Excel has become the de-facto spreadsheet tool for business users. It currently has approximately 500 million users, and it might have a bright future ahead.
"To a large extent, Excel (and the alike) democratized programming by making its power available to non-experts to solve their problems on their own. What will be the Excel of machine learning? Chances are it may just be ... Excel. It makes sense to collocate AI with the data."
François Chollet, Artificial Intelligence Researcher and creator of Keras
Excel divides the world into those who love it, those who hate it, and many have a love-hate relationship. Emotions aside, given that the corporate world we live in has fundamentally changed since Excel was released in 1987: What is a viable use case for Excel today, and what is not?
This question started boggling my mind, once I realized how many large businesses literally still "run on Excel", such as banks of which many do their risk assessment in Excel across the entire organization. Apparently, no company wants to talk about their misuse of Excel, and that is often the case with organizations and individuals alike: The bigger the problem, the less likely it is they are going to admit it.
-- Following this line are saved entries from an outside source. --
/-- Command `c` is an access of unit `w` through the arbiters `arbs` (R265): with all of them passed, or none to pass, it takes effect, and
`P t s'` holds of the state `t` that its request has left and the next state `s'`; not yet asked for, it leaves a request of that slack; and
until it is granted it changes nothing. -/
def ThroughArbiters (c : Instr) (s : State) (w : Asker) (slack : Nat) (arbs : List Arb) (P : State → State → Prop) : Prop :=
  (∀ q, s.asked w = some q → q.arbs = [] → Completes c s (P (s.unask (· == w)))) ∧
  (s.asked w = none → arbs = [] → Completes c s (P s)) ∧
  (s.asked w = none → arbs ≠ [] → exec c s = .next (s.ask w slack arbs)) ∧
  (∀ q, s.asked w = some q → q.arbs ≠ [] → exec c s = .next s)

/-! ### The block -/

/-- A step takes the command at the front of the queue and runs it with the queue's rest. With no command waiting there it runs the oldest
request that waits for the Curator (R431), and with none of those it changes nothing (the model's choices, log entry 8). -/
def Obligations.StepRunsFront : Prop :=
  (∀ (c : Instr) (rest : List Instr) (s : State), step { s with pending := c :: rest } = exec c { s with pending := rest }) ∧
  (∀ (s t : State) (c : Instr) (rest : List Instr), s.pending = [] → s.dict.running = true → s.dict.waiting = c :: rest →
    t = { s with dict := { s.dict with waiting := rest, turn := true } } → step s = exec c t) ∧
  (∀ s : State, s.pending = [] → (s.dict.waiting = [] ∨ s.dict.running = false) → step s = .next s)

/-- What the device is before any supply is present: nothing in memory, every easel FREE, every tile idle with registers at zero,
every semaphore at count zero, PERST_N asserted, no port up. Values the manual does not give are log entry 5's. -/
def Obligations.ResetLeaves : Prop :=
  (∀ a n, State.reset.readAt a n = List.replicate n 0) ∧ State.reset.poison = [] ∧ State.reset.pending = [] ∧
  (∀ e, (State.reset.easel e).mode = .free ∧ (State.reset.easel e).canvas = none ∧ (State.reset.easel e).cmds = []) ∧
  (∀ t r, (State.reset.tile t).running = false ∧ (State.reset.tile t).reg r = 0) ∧
  (∀ k, (State.reset.sem k).count = 0 ∧ (State.reset.sem k).sound = true) ∧
  State.reset.bind.table = [] ∧ State.reset.power.vbusState = 0 ∧ State.reset.host.perst = true ∧
  (∀ p, (State.reset.port p).up = false)

/-- At reset the memories are canonical and every semaphore is stored with its complement. -/
def Obligations.InvariantsAtReset : Prop := MemoriesCanonical State.reset ∧ SemaphoresSound State.reset

/-- Every step keeps the memories in canonical form, from every state that has them so. -/
def Obligations.MemoriesCanonicalKept : Prop :=
  ∀ s s' : State, MemoriesCanonical s → step s = .next s' → MemoriesCanonical s'
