/-! ### Firmware, configuration and keys -/

theorem exec_fwCommit {verified : Bool} (hw : writes m 0x1800 9 = true) : exec (.fwCommit m verified) s =
    .next (s.atCurator (.fwCommit m verified) m fun s => s.command m
      (fun s v => if v < 2 && s.firmwareOk (written s.dict 0x1800 8) verified then 0 else 0x07) (fun s _ => s) fun s v =>
        let b := written s.dict 0x1800 8
        let img : FwImage := { secVersion := at8 b 8 4, digest := (b.drop 32).take 32 }
        let slot := 1 - s.trust.runningSlot
        let t := if slot = 0 then { s.trust with fwA := some img } else { s.trust with fwB := some img }
        let s := { s with trust := { t with preferred := slot } }
        if v = 1 then s.stopCurator else s) := by
  have harm : exec (.fwCommit m verified) s = execFwCommit m verified s := rfl
  rw [harm, execFwCommit]
  exact if_pos hw

theorem exec_fwConfirm (hw : writes m 0x1800 0x0A = true) : exec (.fwConfirm m) s =
    .next (s.atCurator (.fwConfirm m) m fun s => s.command m (fun _ _ => 0) (fun s _ => s) fun s _ =>
      match s.trust.image s.trust.runningSlot with
      | some i => { s with trust := { s.trust with minSec := max s.trust.minSec i.secVersion } }
      | none => s) := by
  have harm : exec (.fwConfirm m) s = execFwConfirm m s := rfl
  rw [harm, execFwConfirm]
  exact if_pos hw

theorem exec_configCommit {verified : Bool} (hw : writes m 0x1800 0x0D = true) : exec (.configCommit m verified) s =
    .next (s.atCurator (.configCommit m verified) m fun s => s.command m
      (fun s _ => if (s.checkConfig (written s.dict 0x1800 0x0C) verified).isSome then 0 else 0x07)
      (fun s st => if st = 0x07 then s.authFailDevice s.trust.commitCopy 3 else s)
      fun s _ =>
        match s.checkConfig (written s.dict 0x1800 0x0C) verified with
        | some i =>
          let t := if s.trust.commitCopy = 0 then { s.trust with cfgA := some i } else { s.trust with cfgB := some i }
          { s with trust := t }
        | none => s) := by
  have harm : exec (.configCommit m verified) s = execConfigCommit m verified s := rfl
  rw [harm, execConfigCommit]
  exact if_pos hw

theorem exec_keyEnrol {verified : Bool} (hw : writes m 0x1800 4 = true) (hbit : (mValue m).testBit 8 = false) :
    exec (.keyEnrol m verified) s = .next (s.atCurator (.keyEnrol m verified) m fun s => s.command m (fun s v => s.enrolCheck verified v)
      (fun s st => if st = 0x07 then (s.nextNonce).authFailDevice (mValue m % 16) 5 else s)
      fun s v =>
        let key := keyOf (written s.dict 0x1800 3) 0
        ((s.setKeySlot v (1, shake256 key, key)).nextNonce).keyEnrolled v 0) := by
  have harm : exec (.keyEnrol m verified) s = execKeyEnrol m verified s := rfl
  rw [harm, execKeyEnrol]
  exact if_pos (by rw [hw, hbit]; rfl)

theorem exec_keyRevoke (hw : writes m 0x1800 4 = true) (hbit : (mValue m).testBit 8 = true) : exec (.keyRevoke m) s =
    .next (s.atCurator (.keyRevoke m) m fun s => s.command m State.revokeCheck (fun s _ => s) fun s v =>
      (s.setKeySlot (v % 16) (2, (s.keySlot (v % 16)).2.1, (s.keySlot (v % 16)).2.2)).keyEnrolled (v % 16) 1) := by
  have harm : exec (.keyRevoke m) s = execKeyRevoke m s := rfl
  rw [harm, execKeyRevoke]
  exact if_pos (by rw [hw, hbit]; rfl)

theorem answered_trust (s : State) (m : Msg) (st : Nat) : (answered s m st).trust = s.trust := by rw [(answered_frame s m st).1]
theorem answered_keySlot (s : State) (m : Msg) (st k : Nat) : (answered s m st).keySlot k = s.keySlot k := by
  rw [State.keySlot, answered_trust, State.keySlot]

theorem State.setKeySlot_self (s : State) (k : Nat) (x : Nat × List Byte × List Byte) : (s.setKeySlot k x).keySlot k = x :=
  tget_tset_self _ _ _ _
theorem State.setKeySlot_ne (s : State) {j k : Nat} (x : Nat × List Byte × List Byte) (h : j ≠ k) :
    (s.setKeySlot k x).keySlot j = s.keySlot j := tget_tset_ne _ _ _ _ _ h

theorem State.keyEnrolled_trust (s : State) (k what : Nat) : (s.keyEnrolled k what).trust = s.trust := by
  rw [State.keyEnrolled, (s.reportDevice_records _ _ _ _ _).1]

theorem State.authFailDevice_trust (s : State) (a cause : Nat) :
    (s.authFailDevice a cause).trust = { s.trust with authFailures := s.trust.authFailures + 1 } := by
  rw [State.authFailDevice, (State.reportDevice_records _ _ _ _ _ _).1]

theorem State.keyEnrolled_keySlot (s : State) (k what j : Nat) : (s.keyEnrolled k what).keySlot j = s.keySlot j := by
  rw [State.keySlot, State.keyEnrolled_trust, State.keySlot]

/-! ### FABRIC_POSITION_WRITE (R338) -/

theorem exec_fabricPositionWrite (hw : writes m 0x6100 1 = true) : exec (.fabricPositionWrite m) s =
    .next (s.atCurator (.fabricPositionWrite m) m fun s =>
      match s.serve m (fun s role => s.writeEntry m role) with
      | (s, some 0) => s.adoptPosition (leNat (mData m))
      | (s, _) => s) := by
  have harm : exec (.fabricPositionWrite m) s = execFabricPositionWrite m s := rfl
  rw [harm, execFabricPositionWrite]
  exact if_pos hw

theorem State.writeCheck_size {x : Entry} (h : s.writeCheck m x (some []) = 0) : sizeOk x (mData m).length = true := by
  by_contra hno
  rw [Bool.not_eq_true] at hno
  unfold State.writeCheck at h
  by_cases hro : x.access = 1 <;> simp [hno, hro] at h

theorem positionLength_of_writeOk (h : WriteOk s m) (hi : mIndex m = 0x6100) (hb : mSub m = 1) : (mData m).length = 4 := by
  obtain ⟨role, x, -, -, hx, -, -, -, -, -, -, hcheck⟩ := h
  rw [hi, hb] at hx
  have hx' : x = (entry 0x6100 1).get (by decide) := by simp [hx]
  have hsize := State.writeCheck_size hcheck
  have hty : x.ty = 4 := by rw [hx']; decide
  have hfour : x.size = 4 := by rw [hx']; decide
  simpa [sizeOk, hty, hfour] using hsize

end

/-! ### The actions of Table 14-8 -/

section
variable {s : State} {m : Msg} {e sub : Nat} {c : Instr} {go : State → Nat → State} {b : List Byte} (hacc : Accepted s m) (hop : mOp m = 2)
  (hi : mIndex m = 0x9040 + e) (he : e < 64) (hr : (s.easel e).restore = none) (hup : s.vbusUp = true) (hmode : (s.easel e).mode = .bound)
  (hcmds : (s.easel e).cmds = []) (hcv : (s.easel e).canvas.isSome = true)
include hacc hop hi he hr hup hmode hcmds hcv
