-- ==== Sys2Proof/Safety.lean ====
section
/-! DEFINITION. What a safe state is, in the terms the claims use: what the outputs say, what the stores hold, what a frame leaves
alone. -/

namespace Sys2Proof.Machine

/-! ### What the outputs say -/

/-- The Secure Contact is closed only while the node is RUNNING, every configured unit is CLOSED_LOCKED or ISOLATED, and no gap
alarm, panel-open mark or emergency latch is present (R168; the lock switch, which the IU reads at its evaluations alone, is
left to `State.contactCondition`). -/
def ContactTrue (s : State) : Prop :=
  s.out.contact = true →
    s.cl.phase = .running ∧ s.iu.latch = false ∧
      ∀ u, (s.configured u = true → s.unit u = .closedLocked ∨ s.unit u = .isolated) ∧ s.unitQuiet u = true

/-- A Door Channel's outputs follow its state's row while the part acts, and are off while it does not; the setpoint is 0 while
the enable is off (section 7.1, R21, R36, R116). -/
def OutputsFollow (s : State) : Prop :=
  ∀ u, (s.dc.get u).enable = (s.acts && (s.unit u).driven) ∧ (s.dc.get u).solenoid = (s.acts && (s.unit u).energised) ∧
    ((s.dc.get u).enable = false → (s.dc.get u).setpoint = 0)

/-- The outputs are held safe (R36). -/
def HeldSafe (s : State) : Prop :=
  s.out.contact = false ∧ s.out.warning = false ∧
    ∀ u, (s.dc.get u).enable = false ∧ (s.dc.get u).solenoid = false ∧ (s.dc.get u).setpoint = 0

/-! ### What the stores hold -/

/-- The Transmit Queue: at most 16 entries, in class order, at most one beacon, at most one on the line (R47, R48). -/
def QueueOk (q : List TxEntry) : Prop :=
  q.length ≤ 16 ∧ q.Pairwise (fun a b => a.kind.cls ≤ b.kind.cls) ∧ (q.countP fun e => e.kind == .beacon) ≤ 1 ∧
    (q.countP fun e => e.onLine) ≤ 1

/-- The Sample Set: one sample per key, own ones for units 0 to 3, at most 60 peers' (R101). -/
def SamplesOk (own : Node) (l : List Sample) : Prop :=
  (l.Pairwise fun a b => ¬(a.source = b.source ∧ a.unit = b.unit)) ∧ (∀ x ∈ l, x.source = own → x.unit < 4) ∧
    (l.countP fun x => x.source != own) ≤ 60

/-- The Hold List: at most 16 entries, one per key (R161). -/
def HoldListOk (l : List HoldEntry) : Prop :=
  l.length ≤ 16 ∧ l.Pairwise fun a b => ¬(a.source = b.source ∧ a.car = b.car)

/-- The Release Set: numbers of 1 to 40 in strictly ascending order, so at most one entry per number (R173). -/
def ReleaseSetOk (l : List Node) : Prop := (l.Pairwise fun a b => a.toNat < b.toNat) ∧ ∀ n ∈ l, isBay n = true

/-- The Berth Record's isolated list: at most ten train doors, each once (R73, R74). -/
def IsolatedOk (l : List Nat) : Prop := l.length ≤ 10 ∧ l.Nodup

/-- The own holds: at most one for a car (R158). -/
def OwnHoldsOk (s : State) : Prop := ∀ c, s.bu.cycle = some c → c.holds.Pairwise fun a b => a.car ≠ b.car

/-- The windows and runs of a unit's sensing and search are no longer than the spec gives them (R93, R141, R143). -/
def WindowsOk (s : State) : Prop :=
  ∀ u, (s.su.units.get u).gapWindow.length ≤ 5 ∧ (s.su.units.get u).zoneWindow.length ≤ 10 ∧
    (s.ae.searches.get u).run.length ≤ 5

/-- Every store of the part within its bounds. -/
def StoresOk (s : State) : Prop :=
  SamplesOk s.cl.own s.ae.samples ∧ HoldListOk s.bu.holdList ∧ ReleaseSetOk s.iu.releaseSet ∧ WindowsOk s ∧
    s.pm.slots.length = 64 ∧ IsolatedOk s.bu.berth.isolated ∧ OwnHoldsOk s

/-- Only a beacon on the line holds a successor (R48). -/
def SuccessorsOk (q : List TxEntry) : Prop := ∀ e ∈ q, e.successor.isSome = true → e.kind = .beacon ∧ e.onLine = true

/-- A close cycle is held in CLOSING and in no other state, and the fusion window is open in FUSING alone (R78, R79, R85, R105,
R157). -/
def CycleOk (s : State) : Prop :=
  (s.bu.cycle.isSome = true ↔ s.berthState = .closing) ∧ (s.ae.window.isSome = true → s.berthState = .fusing)

/-- A member of the close cycle is not done (R166). -/
def CloseCycle.unfinished (c : CloseCycle) (s : State) : Prop :=
  ∃ u m, c.members.get u = some m ∧ memberDone (s.unit u) m.status = false
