/-- A record is judged by its checks in order, and the first that fails gives the outcome: its check field, its node number, its structure,
its node fields, its unit entries in unit order, its pairs of openings charged to the higher unit, and its consist entries in order, each
by its first failing field; one that passes them all has the clamp tally (R3 to R8, R11). An opening off the platform is charged to p_u or
H_u (log entry 8), of several pairs that overlap the one with the lowest higher unit gives the outcome (log entry 13), and a consist without
a door is charged to its car count before its cars' fields are judged (log entry 14, the model's reading of R8): these are the model's. -/
def Obligations.RecordsJudged : Prop :=
  ∀ (r : List Byte) (length : Nat) (own : Node) (o : LoadOutcome) (e : UnitNo → Nat) (ps : List Nat),
    132 ≤ length → length ≤ r.length → o = judgeRecord r length own → (∀ u, e u = 26 + 20 * u.val) →
    ps = consistOffsets r (field1 r 25) 106 →
    (¬CheckOk r length → o = ⟨.check, 0, none, 0⟩) ∧
    (CheckOk r length →
      (field1 r 2 ≠ own.toNat → o = ⟨.strap, 0, none, 0⟩) ∧
      (field1 r 2 = own.toNat →
        (∀ k, StructureFails r length k → o = ⟨.structural, k, none, 0⟩) ∧
        ((∀ k, ¬StructureFails r length k) →
          (∀ k, FirstAt (NodeFieldFails r own) k → o = ⟨.nodeField, k, none, 0⟩) ∧
          ((∀ k, ¬NodeFieldFails r own k) →
            (∀ u : UnitNo, u.val < field1 r 6 → (∀ v : UnitNo, v.val < u.val → UnitEntryOk r (e v)) →
              (∀ k, OpeningFits r (e u) → FirstAt (UnitFieldFails r (e u)) k →
                o = ⟨.unitField, e u + k, some u.val, 0⟩) ∧
              (¬OpeningFits r (e u) →
                o = ⟨.unitField, e u, some u.val, 0⟩ ∨ o = ⟨.unitField, e u + 3, some u.val, 0⟩)) ∧
            ((∀ u : UnitNo, u.val < field1 r 6 → UnitEntryOk r (e u)) →
              (∀ u v : UnitNo, u.val < field1 r 6 → v.val < u.val → ¬OpeningsApart r (e u) (e v) →
                (∀ u' v' : UnitNo, u'.val < u.val → v'.val < u'.val → OpeningsApart r (e u') (e v')) →
                o = ⟨.unitField, e u, some u.val, 0⟩) ∧
              ((∀ u v : UnitNo, u.val < field1 r 6 → v.val < u.val → OpeningsApart r (e u) (e v)) →
                (∀ l p l' k, ps = l ++ p :: l' → (∀ q ∈ l, ∀ j, ¬ConsistFieldFails r q j) →
                  FirstAt (ConsistFieldFails r p) k → o = ⟨.consistField, k, some l.length, 0⟩) ∧
                ((∀ p ∈ ps, ∀ j, ¬ConsistFieldFails r p j) → o = ⟨.ok, 0, none, clampTally r⟩)))))))

/-- The end of a load, however it comes: by a record, by the third failed read, or at once by a reset with a strap value that is no bay
controller's. Each configured unit takes its start state by the first test that holds: handle, isolation mark, switches. Its sensing starts,
filters empty, edge cell CLEAR, stream timers at their starts, handle and panel cells from their raw levels; that of a unit that starts in
ISOLATED rests; the wire's cell starts CLEAR. A handle or panel found HELD is taken as an operation: reported, one ALERT with the berth
sequence, which is 0 in LOADING, the handle counted in HANDLE_RELEASES and the own number in the Release Set, the panel marked (R15, R32,
R118, R154, R155, R171, R173, R175, R186). A channel otherwise stands as its reset left it, position 0, phase HOLD and target OPEN among it:
that a channel in UNKNOWN, ISOLATED or MANUAL_RELEASED does so is the model's choice (log entry 5). The isolation mark of a unit that is not
configured is cleared, and its sensing is left. The phase HOLD of the start states is the model's too (log entry 29), and so is the order in
which a clamp report and the captures come to the minor slot (log entries 12 and 23) and the own number under a strap value that is no bay
controller's (log entry 14). -/
def Obligations.StartStates : Prop :=
  (∀ (i : Instr) (s t : State), (∃ bytes, i = .configReadPassComplete bytes) ∨ i = .configReadFail → s.acts = true →
    s.cl.phase = .loading → Sys2Proof.Machine.exec i s = .next t → t.cl.phase ≠ .loading → LoadEnded s t) ∧
  ∀ (i : Instr) (straps : BitVec 6) (s : State), isBay straps = false →
    (i = .powerOnReset straps ∧ s.resetLow = false →
      ∃ t, Sys2Proof.Machine.exec i s = .next t ∧
        LoadEnded
          { State.reset with
            pins := { s.pins with straps := straps }, cl := Loader.loading straps, freeCount := s.freeCount
            pending := s.pending } t) ∧
    ((i = .resetPinRelease straps ∧ s.resetLow = true ∧ s.supply = true) ∨
        (i = .commandedReset straps ∧ s.acts = true ∧ s.fr.resetReported = true) →
      ∃ t, Sys2Proof.Machine.exec i s = .next t ∧
        LoadEnded
          { State.reset with
            pins := { s.pins with straps := straps }, cl := Loader.loading straps
            dc := Quad.build fun u => DoorChannel.reset (s.dc.get u).isolationMark
            iu := InterlockUnit.reset s.iu.accessLock
            fr := { s.fr with severePulse := none, minorPulse := none, resetDue := false, resetReported := false }
            freeCount := s.freeCount, pending := s.pending } t)
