theorem endLoad_noCloses (o : LoadOutcome) (c : NodeConfig) {s : State} (h : s.noCloses) : (endLoad o c s).noCloses := by
  obtain ⟨keeps, -⟩ := endLoad_keeps o c s
  generalize endLoad o c s = t at keeps ⊢
  exact keeps.toLeaves.noCloses h

theorem endLoad_phase (o : LoadOutcome) (c : NodeConfig) (s : State) : (endLoad o c s).cl.phase ≠ .loading := by
  rw [endLoad_cl]
  unfold Loader.ended
  split <;> exact fun e => nomatch e

theorem endLoad_cadence (o : LoadOutcome) (c : NodeConfig) (s : State) : (endLoad o c s).pm.cadence = s.pm.cadence := by
  rw [endLoad_lines, driveLines_pm, (loadStarted_moves (i := .configReadFail) rfl o c s).cadence rfl]

theorem endLoad_closesOk (o : LoadOutcome) (c : NodeConfig) {s : State} (h : s.noCloses) : ClosesOk (endLoad o c s) :=
  (closesOk_iff _).2 ⟨noneDone_of_noCloses (endLoad_noCloses o c h), fun e => absurd e (endLoad_phase o c s)⟩

theorem settle_cl (s0 s : State) : (settle s0 s).cl = s.cl := (settle_ends s0 s).1.cl

theorem Restarted.phase {s r : State} (k : Restarted i s r) : r.cl.phase = .loading := by
  obtain ⟨own, cl⟩ := k.cl
  rw [cl]
  rfl

theorem Restarted.cadence {s r : State} (k : Restarted i s r) : r.pm.cadence = none := by
  rw [k.pm]
  rfl

theorem Restarted.closesOk {s r : State} (k : Restarted i s r) : ClosesOk r :=
  (closesOk_iff _).2 ⟨noneDone_of_noCloses k.noCloses, fun _ => ⟨k.noCloses, k.cadence⟩⟩

theorem event_closesOk {s t : State} (e : Event i s t) (cycle : CycleOk s) (h : ClosesOk s) : ClosesOk t := by
  obtain ⟨done, clean⟩ := (closesOk_iff s).1 h
  cases e with
  | stays => exact h
  | pins p => exact h
  | aside _ p m k _ _ cadence =>
    refine (closesOk_iff _).2 ⟨k.noneDone done, fun loading => ?_⟩
    rw [m.cl p.1] at loading
    obtain ⟨none, stopped⟩ := clean loading
    exact ⟨k.noCloses none, (cadence loading).trans stopped⟩
  | finished _ p m k cadence =>
    refine (closesOk_iff _).2 ⟨finish_noneDone (k.noneDone done), fun loading => ?_⟩
    rw [(finish_sends _).cl, m.cl p.1] at loading
    obtain ⟨none, stopped⟩ := clean loading
    refine ⟨(finish_sends _).aside.noCloses (k.noCloses none), ?_⟩
    rw [finish, changeBeacon_cadence (s := driveLines _) ((cadence loading).trans stopped)]
    exact (cadence loading).trans stopped
  | settled _ m phase =>
    refine (closesOk_iff _).2 ⟨settle_noneDone (m.keeps (fun _ _ => move_cycleOk) cycle), fun loading => ?_⟩
    rw [settle_cl] at loading
    exact absurd loading phase
  | held supply low =>
    refine (closesOk_iff _).2 ⟨done.congr rfl rfl (holdSafe_unit s), clean⟩
  | lifted => exact h
  | failed => exact h
  | loaded o c _ loading => exact endLoad_closesOk o c (clean loading).1
  | restarted _ k => exact k.closesOk
  | reloaded o c _ k => exact endLoad_closesOk o c k.noCloses

theorem driveLines_follow (s : State) : LinesFollow (driveLines s) := fun _ _ => ⟨rfl, rfl⟩
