-- ==== Sys2Proof/Machine/Control.lean ====
section
/-! DEFINITION. Control transfer (spec/40_control_flow.md): `00EE 1NNN 2NNN 3XNN 4XNN 5XY0 9XY0 BNNN`. On entry `pc` is
the address of the instruction plus 2 (spec/00_scope.md R10). -/

namespace Sys2Proof.Machine

/-- A skip (R107): `pc` advances by a further 2 when the condition holds; the skipped word is not looked at. -/
def State.skipIf (s : State) (c : Bool) : State := if c then s.setPc (s.pc + 2) else s

/-- `00EE` (R100). -/
def execRet (s : State) : Host.Outcome State Fault Refusal :=
  if h : s.sp = 0 then raiseFault .stackUnderflow s
  else
    have : s.sp.val - 1 < 16 := by omega
    .next { s with sp := ⟨s.sp.val - 1, by omega⟩, pc := s.stack[s.sp.val - 1] }

/-- `1NNN` (R101). -/
def execJp (nnn : BitVec 12) (s : State) : Host.Outcome State Fault Refusal :=
  .next (s.setPc (zextAddr nnn))

/-- `2NNN` (R102). -/
def execCall (nnn : BitVec 12) (s : State) : Host.Outcome State Fault Refusal :=
  if h : s.sp.val < 16 then
    .next { s with
      stack := s.stack.set s.sp.val s.pc
      sp := ⟨s.sp.val + 1, by omega⟩
      pc := zextAddr nnn }
  else raiseFault .stackOverflow s

/-- `3XNN` (R103). -/
def execSeImm (x : RegIdx) (nn : Byte) (s : State) : Host.Outcome State Fault Refusal :=
  .next (s.skipIf (decide (s.reg x = nn)))

/-- `4XNN` (R104). -/
def execSneImm (x : RegIdx) (nn : Byte) (s : State) : Host.Outcome State Fault Refusal :=
  .next (s.skipIf (decide (s.reg x ≠ nn)))

/-- `5XY0` (R105). -/
def execSeReg (x y : RegIdx) (s : State) : Host.Outcome State Fault Refusal :=
  .next (s.skipIf (decide (s.reg x = s.reg y)))

/-- `9XY0` (R106). -/
def execSneReg (x y : RegIdx) (s : State) : Host.Outcome State Fault Refusal :=
  .next (s.skipIf (decide (s.reg x ≠ s.reg y)))

/-- `BNNN` (R108): always `V0`. -/
def execJpV0 (nnn : BitVec 12) (s : State) : Host.Outcome State Fault Refusal :=
  .next (s.setPc (zextAddr nnn + zextByte (s.reg 0)))

end Sys2Proof.Machine
end

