-- ==== Sys2Proof/Tests/Slice0.lean ====
section
/-! SUPPORT. The model's own tests. Decoding: words written out bit by bit from spec/30_encoding.md R72 and R78.
Single steps: the vectors of spec/95_test_vectors.md, named by their ids. Witnesses: for every statement with
hypotheses, states and operands that meet them all, at the boundary of each clause. -/

namespace Sys2Proof.Tests

-- Theorems of this file are elaborated one after another: many at once would need too many threads.
set_option Elab.async false

open Sys2Proof.Machine

/-! ### Helpers -/

/-- The reset state with the word `w` at `0x200`. -/
def ready (w : Nat) : State := State.reset.withFetchWord 16 w

/-- `s` with registers set. -/
def withRegs (s : State) (l : List (RegIdx × Byte)) : State := l.foldl (fun s p => s.setV p.1 p.2) s

/-- `s` with bytes placed in memory from `a` up. -/
def withBytes (s : State) (a : Nat) (bs : List Byte) : State := s.setMemory (s.memory.writeBytes a bs)

/-- `s` with a CPU cycle asked for, with these keys and this draw. -/
def withCycle (s : State) (keys : BitVec 16) (rnd : Option (Fin Config.randMod)) : State :=
  { s with pending := [.cpuCycle keys rnd] }

/-- What the next step leaves, seen through `view`. -/
def after {α : Type} (s : State) (view : State → α) : Option α :=
  match step s with
  | .next t => some (view t)
  | _ => none

/-- The cells that are on in row `y`. -/
def litRow (s : State) (y : Nat) : List Nat := (List.range 64).filter fun x => s.display.pixel x y

/-! ### Decoding (R72, R78) -/

/-- Every word of the list decodes to the instruction beside it. -/
def decodesTo (l : List (Word × Instr)) : Bool := l.all fun p => decode p.1 = .ok p.2

theorem test_decode_op : decodesTo [
    (0b0000_0000_1110_0000, .cls),
    (0b0000_0000_1110_1110, .ret)] = true := by decide

theorem test_decode_nnn : decodesTo [
    (0b0001_1010_1011_1100, .jp 0xABC),
    (0b0010_0000_0000_0001, .call 0x001),
    (0b1010_1111_0101_1010, .ldI 0xF5A),
    (0b1011_1000_0000_0000, .jpV0 0x800)] = true := by decide

theorem test_decode_xnn : decodesTo [
    (0b0011_1010_0010_1011, .seImm 10 0x2B),
    (0b0100_0001_1000_0000, .sneImm 1 0x80),
    (0b0110_1111_0000_0001, .ldImm 15 0x01),
    (0b0111_0010_1111_1110, .addImm 2 0xFE),
    (0b1100_0011_0111_0111, .rnd 3 0x77)] = true := by decide

theorem test_decode_xy : decodesTo [
    (0b0101_0001_0010_0000, .seReg 1 2),
    (0b1001_1110_0111_0000, .sneReg 14 7),
    (0b1000_0011_0100_0000, .ldReg 3 4),
    (0b1000_0011_0100_0001, .orReg 3 4),
    (0b1000_0011_0100_0010, .andReg 3 4),
    (0b1000_0011_0100_0011, .xorReg 3 4),
    (0b1000_0011_0100_0100, .addReg 3 4),
    (0b1000_0011_0100_0101, .sub 3 4),
    (0b1000_0011_0100_0110, .shr 3 4),
    (0b1000_0011_0100_0111, .subn 3 4),
    (0b1000_0011_0100_1110, .shl 3 4)] = true := by decide

theorem test_decode_xyn : decodesTo [
    (0b1101_0001_1000_1111, .drw 1 8 15),
    (0b1101_1111_0000_0000, .drw 15 0 0)] = true := by decide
Below my definition of what appropriate use cases for Excel are, and which are not. Please share your thoughts, make additions (my list is by all means not all-encompassing). I am happy to see this discussion kick off. That said, here's my list:
These are viable Excel use cases in my view
Education - Excel is a great platform to learn the fundamentals of working with data from ETL, to math, probability, statistics, and their application in the context of business analytics and data science. It's almost like learning to ride a bicycle with training wheels.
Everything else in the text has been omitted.